(Dataset entries):
-.-.-

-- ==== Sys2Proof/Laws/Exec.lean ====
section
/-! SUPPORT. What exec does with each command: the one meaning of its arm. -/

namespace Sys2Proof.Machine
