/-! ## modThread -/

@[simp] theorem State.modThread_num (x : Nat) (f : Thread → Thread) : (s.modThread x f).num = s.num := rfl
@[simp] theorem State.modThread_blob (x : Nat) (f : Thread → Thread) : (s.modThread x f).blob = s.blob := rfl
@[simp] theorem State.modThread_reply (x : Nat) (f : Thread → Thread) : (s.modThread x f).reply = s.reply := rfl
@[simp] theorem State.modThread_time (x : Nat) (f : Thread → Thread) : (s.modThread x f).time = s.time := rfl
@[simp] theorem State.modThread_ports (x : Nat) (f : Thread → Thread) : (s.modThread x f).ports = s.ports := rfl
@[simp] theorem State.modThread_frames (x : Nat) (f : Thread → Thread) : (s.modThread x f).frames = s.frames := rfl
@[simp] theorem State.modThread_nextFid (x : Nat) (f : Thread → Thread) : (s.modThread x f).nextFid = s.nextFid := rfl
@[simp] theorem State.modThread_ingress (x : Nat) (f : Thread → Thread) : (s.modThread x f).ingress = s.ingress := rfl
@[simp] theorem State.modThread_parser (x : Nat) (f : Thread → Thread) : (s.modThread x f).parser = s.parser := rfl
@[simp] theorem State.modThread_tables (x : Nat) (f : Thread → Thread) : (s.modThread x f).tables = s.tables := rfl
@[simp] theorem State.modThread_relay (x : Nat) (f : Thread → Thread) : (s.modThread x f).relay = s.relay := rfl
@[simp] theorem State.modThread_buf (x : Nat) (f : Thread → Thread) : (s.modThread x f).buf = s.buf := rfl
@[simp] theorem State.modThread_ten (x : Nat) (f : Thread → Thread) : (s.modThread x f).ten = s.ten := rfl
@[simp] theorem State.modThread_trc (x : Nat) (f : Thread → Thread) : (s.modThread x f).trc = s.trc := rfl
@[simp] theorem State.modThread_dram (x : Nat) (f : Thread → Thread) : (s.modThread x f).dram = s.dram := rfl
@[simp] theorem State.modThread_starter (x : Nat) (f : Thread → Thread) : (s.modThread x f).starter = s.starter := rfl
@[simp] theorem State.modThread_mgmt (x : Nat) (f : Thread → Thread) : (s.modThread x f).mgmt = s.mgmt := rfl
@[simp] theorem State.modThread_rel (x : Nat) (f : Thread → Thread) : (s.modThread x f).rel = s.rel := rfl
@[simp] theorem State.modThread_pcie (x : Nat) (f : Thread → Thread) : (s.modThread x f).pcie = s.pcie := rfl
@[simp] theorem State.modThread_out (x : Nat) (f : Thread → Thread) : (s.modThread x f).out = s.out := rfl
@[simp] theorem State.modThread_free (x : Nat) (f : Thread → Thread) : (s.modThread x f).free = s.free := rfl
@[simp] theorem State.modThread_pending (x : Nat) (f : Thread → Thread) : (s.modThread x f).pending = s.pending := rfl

-.-.-

(TASK STATEMENT):
What you return should be exactly the lines above, starting at the one with "s.nextFid := rfl" and ending at the one with "s.ten := rfl", and nothing else.

(WRITTEN SOLUTION):
@[simp] theorem State.modThread_nextFid (x : Nat) (f : Thread → Thread) : (s.modThread x f).nextFid = s.nextFid := rfl
@[simp] theorem State.modThread_ingress (x : Nat) (f : Thread → Thread) : (s.modThread x f).ingress = s.ingress := rfl
@[simp] theorem State.modThread_parser (x : Nat) (f : Thread → Thread) : (s.modThread x f).parser = s.parser := rfl
@[simp] theorem State.modThread_tables (x : Nat) (f : Thread → Thread) : (s.modThread x f).tables = s.tables := rfl
@[simp] theorem State.modThread_relay (x : Nat) (f : Thread → Thread) : (s.modThread x f).relay = s.relay := rfl
@[simp] theorem State.modThread_buf (x : Nat) (f : Thread → Thread) : (s.modThread x f).buf = s.buf := rfl
@[simp] theorem State.modThread_ten (x : Nat) (f : Thread → Thread) : (s.modThread x f).ten = s.ten := rfl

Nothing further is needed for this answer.